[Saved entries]
/-- LANE_UCODE_LOAD (spec/04 R142, R144; spec/01 R45): an unverified image gives AUTH_FAIL, another identifier BAD_ARG. -/
def execLaneUcodeLoad (c : Cmd) (s : State) : Host.Outcome State Fault Refusal :=
  .next (s.start c 0x0204 (c.ok 8 [(1, 3)] && decide (c.fld 0 1 < 32)) fun s =>
    match s.stagedImage (c.fld 4 4) with
    | none => s.complete c 0x0204 st.badArg
    | some i =>
      if i.component ≠ 5 then s.complete c 0x0204 st.badArg
      else if s.host.longOps.any LongOp.loadsUcode then s.complete c 0x0204 st.badState
      else s.startLong c 0x0204 0x0204 1 [c.fld 0 1, i.version.toNat] fun s _ => s.ucodeBegin (c.fld 0 1))

/-- UCODE_LOAD_DONE (spec/04 R142): result 0 OK, 1 image refused, 2 load fault; the lanes exit L2 and train. -/
def execUcodeLoadDone (group : Fin 32) (result : Fin 3) (s : State) : Host.Outcome State Fault Refusal :=
  let g := group.val
  .next (match s.host.longOps.find? fun o => o.loadsUcode && o.ucodeGroup == g with
    | none => s
    | some o =>
      let v := o.args.getD 1 0
      let s := s.when (result == 0) fun s => s.setF (F.laneGrp_UCODE_VER g) v
      let s := s.each ((s.grpPorts g).filter fun n => s.link n == 12) fun s n => s.modLane n fun x => { x with exiting := true }
      let s := s.raise 0x0203 16 [(0, 1, g), (2, 2, v), (4, 1, result.val)]
      if result ≠ 0 then s.endLong o.handle (if result = 1 then st.authFail else st.hwFault)
      else if o.op = 0x0204 then s.endLong o.handle st.ok
      else
        let s := s.modLong o.handle fun o => { o with progress := o.progress + 1 }
        if o.progress + 1 = 32 then
          match s.sec.staged.find? fun i => i.component == 5 with
          | some i =>
            let s := { s with sec := { s.sec with running := i :: s.sec.running.filter (·.component ≠ 5) } }
            let s := s.setF F.updStatus_INSTALLED (s.fld F.updStatus_INSTALLED ||| 2 ^ 5)
            (s.setReg (Reg.updCompRun 5) i.version).endLong o.handle st.ok
          | none => s.endLong o.handle st.ok
        else if o.suspend.isSome then s
        else s.ucodeBegin (o.progress + 1))

/-! ### Eye scan (spec/04 R143) -/

/-- LANE_EYE_SCAN. -/
def execLaneEyeScan (c : Cmd) (s : State) : Host.Outcome State Fault Refusal :=
  let p := c.fld 2 1
  let v := c.fld 3 1
  .next (s.start c 0x0205 (c.ok 16 [(4, 4)] && decide (1 ≤ p) && decide (p ≤ 128) && decide (1 ≤ v) && decide (v ≤ 128) &&
      c.fld 8 8 % 4 == 0 && s.bufOk c.src (c.fld 8 8) (4 * p * v)) fun s =>
    let n := c.fld 0 2
    if !s.portExists n then s.complete c 0x0205 st.badArg
    else
      s.startLong c 0x0205 (0x20000 + n) (p * v) [n, c.fld 8 8] fun s _ =>
        (s.pathDrop n).modCal fun x => { x with eye := x.eye ||| BitVec.ofNat 128 (2 ^ n) })

/-- A scan of lane `n` no longer runs. -/
def State.eyeOff (s : State) (n : Nat) : State := s.modCal fun x => { x with eye := x.eye &&& ~~~(BitVec.ofNat 128 (2 ^ n)) }

/-! ### Lines and patterns (spec/04 R121, R139, R140, R150) -/

/-- The state code of lane `m`'s port, whose settings may have become wrong in QUARANTINE. -/
def State.laneState (s : State) (m : Nat) : Nat := s.fld (F.laneStatus_STATE m)

/-- The pattern generator and checker of lane `m` may run: its port is in LOOP or QUARANTINE (spec/04 R140). -/
def State.patternOn (s : State) (m : Nat) : Bool := s.laneState m == 8 || s.laneState m == 9

/-- The loop that the port at `n` runs: that of its first lane with one set (spec/04 R139). -/
def State.loopMode (s : State) (n : Nat) : Nat := (((s.portLanes n).map fun m => s.fld (F.laneLoop_MODE m)).find? (· ≠ 0)).getD 0

/-- The generator of lane `m` runs (spec/04 R140). -/
def State.genRuns (s : State) (m : Nat) : Bool :=
  s.patternOn m && s.flag (F.laneLoop_GEN_EN m) && prbsHas (s.pam4 m) (s.fld (F.laneLoop_PATTERN m))

/-- What lane `m` drives onto its balls. (PRESUMED, log entry 58) -/
def State.drive (s : State) (m : Nat) : Drive :=
  let st := s.laneState m
  let loop := s.loopMode ((s.portOf m).getD m)
  if st = 0 ∨ st = 11 ∨ st = 12 ∨ (st = 9 ∧ loop = 1) then .off
  else if s.genRuns m then .pattern (s.fld (F.laneLoop_PATTERN m))
  else if st = 8 then (if (s.quarHead m).any fun n => (s.lane n).quarPrbs then .pattern 5 else .electricalIdle)
  else if st = 9 then (if loop = 3 then .far else .fill)
  else if st = 10 then .electricalIdle
  else if st = 5 then .traffic
  else if st = 4 ∨ st = 6 then .fill
  else .training

/-- Bits of lane `m` whose polarity is inverted where `inv` says so (spec/04 R115, R150). (DESIGN CHOICE, log entry 59) -/
def State.polar (s : State) (m : Nat) (inv : Bool) (l : List Bool) : List Bool :=
  if inv then (unmapSyms (s.pam4 m) ((mapBits (s.pam4 m) l).map Fin.rev)).take l.length else l

/-- The generator's next `k` bits and its register after them (spec/04 R140); it begins with all ones. -/
def State.patternBits (s : State) (m k : Nat) : List Bool × List Bool :=
  let p := s.fld (F.laneLoop_PATTERN m)
  prbs p k (if (s.lane m).gen.isEmpty then List.replicate (prbsTaps p).1 true else (s.lane m).gen)

/-- The checker of lane `m` has received bits (spec/04 R140). -/
def State.checkPattern (s : State) (m : Nat) (bits : List Bool) : State :=
  if s.patternOn m && s.flag (F.laneLoop_CHK_EN m) && prbsHas (s.pam4 m) (s.fld (F.laneLoop_PATTERN m)) then
    let r := prbsCheck (s.fld (F.laneLoop_PATTERN m)) (s.lane m).chk bits
    (s.modLane m fun x => { x with chk := r.2 }).bump (F.laneErrCnt_COUNT m 8) r.1
  else s

/-- While lane `m` has received `bits`, its generator has sent as many: onto its balls, or in a near-end serial loop to its own checker
(spec/04 R139, R140). -/
def State.patterns (s : State) (m : Nat) (bits : List Bool) : State :=
  if s.genRuns m then
    let g := s.patternBits m bits.length
    let s := s.modLane m fun x => { x with gen := g.2 }
    if s.drive m = .off then s.checkPattern m g.1
    else (s.out (.pattern m (s.polar m (s.flag (F.laneCfg_TX_INV m)) g.1))).checkPattern m (s.polar m (s.flag (F.laneCfg_RX_INV m)) bits)
  else s.checkPattern m (s.polar m (s.flag (F.laneCfg_RX_INV m)) bits)

/-- What the receivers of the port at `n` have met is counted (spec/04 R140, R150); a KL receiver finds its errors itself. -/
def State.lineErrs (s : State) (n : Nat) (l : List LineErr) : State :=
  s.each (l.filter fun e => (s.portLanes n).contains (n + e.lane.val)) fun s e =>
    let m := n + e.lane.val
    let s := s.when (!s.isKl n) fun s =>
      ((s.bump (F.laneErrCnt_COUNT m 0) e.symbols).bump (F.laneErrCnt_COUNT m 1) e.corrected).bump (F.laneErrCnt_COUNT m 2) e.lost
    s.patterns m e.pattern

/-- The port at `n` retransmits what it recovers; or its receiver has its own transmitter's output (spec/04 R139). -/
def State.farLoop (s : State) (n : Nat) : Bool := s.link n == 9 && s.loopMode n == 3
def State.nearLoop (s : State) (n : Nat) : Bool := s.link n == 9 && (s.loopMode n == 1 || s.loopMode n == 2)

/-! ### KL markers (spec/04 R122 to R126) -/

/-- Superblock that a marker command is for: by a good marker's own words, else the one expected. -/
def KlRx.place (x : KlRx) (w : BitVec 64) : Option Nat := if markerOk w then (markerIdx w).or x.idx else x.idx

/-- A superframe begins at or before this marker, and after the one before it. -/
def KlRx.wraps (x : KlRx) (w : BitVec 64) : Bool :=
  match x.place w, x.idx with
  | some p, some e => p == 0 || e == 0 || decide (p < e)
  | some p, none => p == 0
  | none, _ => false

/-- The receiver takes a marker stamped `t` (spec/04 R123, R129, R133). (PRESUMED, log entry 58) -/
def KlRx.take (x : KlRx) (w : BitVec 64) (t : Stamp) : KlRx :=
  let p := x.place w
  let words := if x.wraps w then 0 else x.words
  let next := p.map fun i => (i + 1) % 256
  if markerOk w then
    let ty := (w.extractLsb' 40 8).toNat
    let words := if 0x10 ≤ ty ∧ ty ≤ 0x13 then words ||| BitVec.ofNat 4 (2 ^ (ty - 0x10)) else words
    let f := (w.extractLsb' 31 9).toNat
    { x with idx := next, good := x.good + 1, bad := 0, words := words, timed := x.timed || words == 0xF, last := t
             lock := x.lock || decide (4 ≤ x.good + 1)
             fptr := if ty = 1 ∧ f ≠ 0x1FF then Tab.ins (p.getD 0) f x.fptr else x.fptr }
  else { x with idx := next, good := 0, bad := x.bad + 1, words := words, lock := x.lock && decide (x.bad + 1 < 4) }

/-- The time-message engine follows the partner's superframes (spec/04 R126, spec/10 R331). -/
def State.klEngine (s : State) (n : Nat) (x : KlRx) (w : BitVec 64) (t : Stamp) : State :=
  match s.klSess n with
  | none => s
  | some i =>
    let ty := (w.extractLsb' 40 8).toNat
    let s := s.when (x.wraps w) fun s => s.klStart i (if markerOk w && x.place w == some 0 then some t else none)
    s.when (markerOk w && decide (0x10 ≤ ty) && decide (ty ≤ 0x13)) fun s => s.klWord i (ty - 0x10) (w.extractLsb' 8 32)

/-- The payload before a marker that receiver `x` awaits has come (spec/04 R119 to R124, R150): its codeword and the end of the delineation
are counted; frames count while the port is up. -/
def State.klPayload (s : State) (n : Nat) (bits : List Bool) : State :=
  let x := (s.lane n).rx
  match x.idx with
  | none => s
  | some e =>
    let s := s.when (s.pam4 n && e == 0) fun s => s.bump (F.laneErrCnt_COUNT n 0) (monitorErrors bits)
    let r := x.payload (s.pam4 n) ((e + 255) % 256) bits
    let s := s.modLane n fun y => { y with rx := if s.portUp n then r.1 else { r.1 with frames := [] } }
    let s := match r.2.2 with
      | none => s
      | some none => s.bump (F.laneErrCnt_COUNT n 2)
      | some (some k) => s.when (k != 0) fun s => s.bump (F.laneErrCnt_COUNT n 1)
    s.when (r.2.1 && s.portUp n) fun s => s.countPort n 16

**TASK TO COMPLETE:** Return the span of lines in the data above that opens at the line with "let v := c.fld 3 1" and closes at the line with "in QUARANTINE. -/", exactly, ends included, nothing else.

**REPLY:**
  let v := c.fld 3 1
  .next (s.start c 0x0205 (c.ok 16 [(4, 4)] && decide (1 ≤ p) && decide (p ≤ 128) && decide (1 ≤ v) && decide (v ≤ 128) &&
      c.fld 8 8 % 4 == 0 && s.bufOk c.src (c.fld 8 8) (4 * p * v)) fun s =>
    let n := c.fld 0 2
    if !s.portExists n then s.complete c 0x0205 st.badArg
    else
      s.startLong c 0x0205 (0x20000 + n) (p * v) [n, c.fld 8 8] fun s _ =>
        (s.pathDrop n).modCal fun x => { x with eye := x.eye ||| BitVec.ofNat 128 (2 ^ n) })

/-- A scan of lane `n` no longer runs. -/
def State.eyeOff (s : State) (n : Nat) : State := s.modCal fun x => { x with eye := x.eye &&& ~~~(BitVec.ofNat 128 (2 ^ n)) }

/-! ### Lines and patterns (spec/04 R121, R139, R140, R150) -/

/-- The state code of lane `m`'s port, whose settings may have become wrong in QUARANTINE. -/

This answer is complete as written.